First of all, we have to blame the terrorists — they are the ones who are responsible. But I was the lead witness for the 9/11 Commission, and I went over our records very carefully, and we took a whole series of steps to try to deal with terrorists, from the first explosions at the World Trade Center, executive decisions President Clinton took…I mean we actually launched missiles against Osama bin Laden in Afghanistan after the embassies in Kenya and Tanzania were blown up. I think we did everything we could. The thing I try to remind people is that pre-9/11, most people thought whenever we did anything we were overreacting, not under-reacting…
…Clinton being accused of wagging the dog.
Right. When we bombed the chemical factory in Sudan because we had intelligence linking it to Osama bin Laden, people said we were crazy. I think one of the really hard parts in analyzing decisions is to put yourself into where things were at the time. We have obviously all talked about this, and we all feel that President Clinton and our team really took as robust actions as were possible in a pre-9/11 setting. I think the Bush administration, from everything I’ve read—if you read Dick Clarke, or any number of other books, although I think Dick Clarke is most authoritative, since he was in both administrations—the Bush administration didn’t pay that much attention to it. And I can tell you that when we briefed Secretary Powell and Dr. Rice, I think especially Dr. Rice was surprised when Sandy Berger told her how much time would be taken up fighting terror.
Blaming either administration is not useful, but I think we need to ask what has happened since 9/11? We at least went after Osama bin Laden. Where is the action now? Why was attention diverted from Afghanistan, and why was it linked to Iraq when there was no connection?
The Bush administration has been arguing very strenuously for a number of months that Iraq as the centerpiece of the larger fight against terror. Is the war in Iraq making us safer?
Well, it wasn’t the centerpiece of the war on terror — it is now, in many ways. Because everybody who hates us is now there, and there are a lot more people who hate us because of it. But there was no link. And that has made America less safe. We should have kept our attention on Afghanistan, which as you well know is getting worse—the Taliban is resurging, and there are increased problems for the NATO force there. Even Secretary Rumsfeld says that more terrorists have been created than have been killed. So while everybody is happy that we haven’t been attacked since 9/11, but Iraq has not made anyone safer.
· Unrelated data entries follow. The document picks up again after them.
/-- WAVELENGTH_LOCK_LOSS (R330, R334): one wavelength loses lock and a width change drops it; when none is
left in lock, symbol lock of the link is lost and LINKDOWN_T runs. DEDUCED: assumption 110. -/
def execWavelengthLockLoss (port_ wavelength : Nat) (s : State) : Host.Outcome State Fault Refusal :=
  let p := port s port_
  if 16 ≤ wavelength then .next s
  else
    let l := setBit p.lock wavelength false
    let lost := if l = 0 ∧ p.lockLost.isNone then some (now s) else p.lockLost
    let s := setPort s port_ { p with lock := l, lockLost := lost }
    if l = 0 then .next s
    else .next (startOp s port_ { retrain := false, width := min (widestCode (popcount 16 l)) 3 } 0)

/-- SYMBOL_LOCK_REGAINED (R330, R334): lock of one wavelength, or of the whole link, is back: a loss
shorter than LINKDOWN_T changed no state, and a relocked wavelength that allows a wider link is added by
a width change. -/
def execSymbolLockRegained (port_ : Nat) (wavelength : Option Nat) (s : State) :
    Host.Outcome State Fault Refusal :=
  let p := port s port_
  let l := match wavelength with
    | none => 0xFFFF
    | some j => if 16 ≤ j then p.lock else setBit p.lock j true
  let s := setPort s port_ { p with lock := l, lockLost := none }
  if p.st = .up ∧ widestCode (popcount 16 l) < p.width ∧ wavelength.isSome then
    .next (startOp s port_ { retrain := false, width := min (widestCode (popcount 16 l)) 3 } 3)
  else .next s

/-! ### Laser input -/

/-- Power of a wavelength in units of 0.01 dBm, as its register holds it. -/
def laserPower (s : State) (b j : Nat) : Int := sext 16 (rg s (Reg.FPT_LASER b j))

/-- LASER_MEASURE (R318): the block's inputs are measured; below 13.0 dBm LASER_LOW is reported. Powers
are given in units of 0.01 dBm. -/
def execLaserMeasure (block : Nat) (powers : List Int) (s : State) : Host.Outcome State Fault Refusal :=
  if 4 ≤ block then .next s
  else
    let s := (List.range 16).foldl (fun (s : State) (j : Nat) => match powers[j]? with
      | none => s
      | some v => rput s (Reg.FPT_LASER block j) (toField 16 v)) s
    let low := (List.range 16).filter (fun (j : Nat) => match powers[j]? with
      | none => false
      | some v => decide (v < 1300))
    if low.isEmpty then .next s
    else .next (report s 0x10 0x0C block block (low.foldl (fun a j => a + 2 ^ j) 0) none none)
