/-- Discard a frame and count it (R397, R399 to R401). DEDUCED: assumption 128. -/
def rxDrop (s : State) (k : Nat) : State := bump s (Reg.ETH_RXDROP k) 1

/-- The recovery load runs: the ROM offers itself or loads an image (R558, R562). -/
def inRecovery (s : State) : Bool := rf s Reg.PLN_BOOT 3 0 == 6 || rf s Reg.PLN_BOOT 3 0 == 7

/-- ETH_LINK_UP (R397, R554, R556): auto-negotiation and training of an enabled port are complete; without rails, and after
a halted start-up, no port trains. -/
def execEthLinkUp (port_ : Nat) (s : State) : Host.Outcome State Fault Refusal :=
  if 8 ≤ port_ ∨ s.pwr.rails = 0 ∨ rf s Reg.PLN_BOOT 3 0 = 8 ∨ rf s (Reg.ETH_CTL port_) 0 0 = 0 ∨ rf s (Reg.ETH_STAT port_) 1 0 = 3 then .next s
  else
    let s := rputF s (Reg.ETH_STAT port_) 1 0 2
    let n := port_ / 4
    let since := if tgetD s.boot.recPort n 0 = port_ then tdel s.boot.recSince n else s.boot.recSince
    .next { s with boot := { s.boot with recSince := since } }

/-- ETH_LINK_DOWN (R412, R419, R558): the link is down; the event copies of its network and the choice of
the recovery port follow ETH_STAT.LINK, and the peer's pause ends with the link. -/
def execEthLinkDown (port_ : Nat) (s : State) : Host.Outcome State Fault Refusal :=
  if 8 ≤ port_ ∨ rf s (Reg.ETH_STAT port_) 1 0 = 3 then .next s
  else
    let s := rputF (rputF s (Reg.ETH_STAT port_) 1 0 0) (Reg.ETH_STAT port_) 3 3 0
    let n := port_ / 4
    let since := if tgetD s.boot.recPort n 0 = port_ then tset s.boot.recSince n (now s) else s.boot.recSince
    .next { s with boot := { s.boot with recSince := since } }

/-- ETH_FRAME_DISCARD (R397, R399): the frame is discarded and counted; a frame with a bad FCS is counted
in ETH_FCSERR alone. -/
def execEthFrameDiscard (port_ length : Nat) (reason : EthDiscard) (s : State) :
    Host.Outcome State Fault Refusal :=
  match reason with
  | .badFcs => .next (bump s (Reg.ETH_FCSERR port_) 1)
  | .tooLong | .unsupported | .udpPort | .bufferFull => .next (rxDrop (rxFrame s port_ length) port_)

/-- The module's base MAC address, from its fuses, plus k (R398). -/
def macOf (k : Nat) : Nat := (Config.baseMac + k) % 2 ^ 48

/-- The IPv6 link-local address of a port, its MAC as a modified EUI-64 (R558). -/
def linkLocal (k : Nat) : Nat :=
  let m := macOf k
  let hi := (m / 2 ^ 24) ^^^ 0x020000
  0xFE80 * 2 ^ 112 + hi * 2 ^ 40 + 0xFFFE * 2 ^ 24 + m % 2 ^ 24

/-- ARP (R397): a request for the port's own IPv4 address is answered. -/
def execArp (port_ mac ip target : Nat) (s : State) : Host.Outcome State Fault Refusal :=
  let s := rxFrame s port_ 64
  if target = (ethPort s port_).ipv4 ∧ target ≠ 0 then .next (ethQueue s port_ 2 (.arp mac ip) 64)
  else .next s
John McCain is calling for an increase of troops in Iraq, and various others are calling for a reduction. How do we move forward in Iraq?
We need to redeploy. We need to systematically find a way to get out of there. It was a war of choice, not of necessity. If you just look at the titles of the books out now, they make your hair curl: Payoff, Fiasco, State of Denial, and so on. The sad part is that our forces are so unbelievably brave and work so hard, and yet the American presence is a solution, but it’s also the problem, because we are like flypaper drawing attacks. What has to happen is that the government of Iraq needs to take more and more control. I have been arguing that while the United States did not start World War I or WWII, when we saw that it effected our national interest, we went into those wars, and we won. The countries that have disagreed with how we got into Iraq have to now realize that their national interests have also now been effected, and they have to help—helping with the logistics, helping with the rebuilding of Iraq, so that it does permit us to leave.
I’ve just come from the Middle East, and I can’t tell you what the effect of Iraq on America’s reputation has been catastrophic, not to mention the loss of life, American and Iraqi….I’m afraid Iraq will go down in history as the greatest disaster in the history of American foreign policy. We need to figure out how to leave. I am not a person who thinks we need to set a date, but I do think we need to redeploy and get out.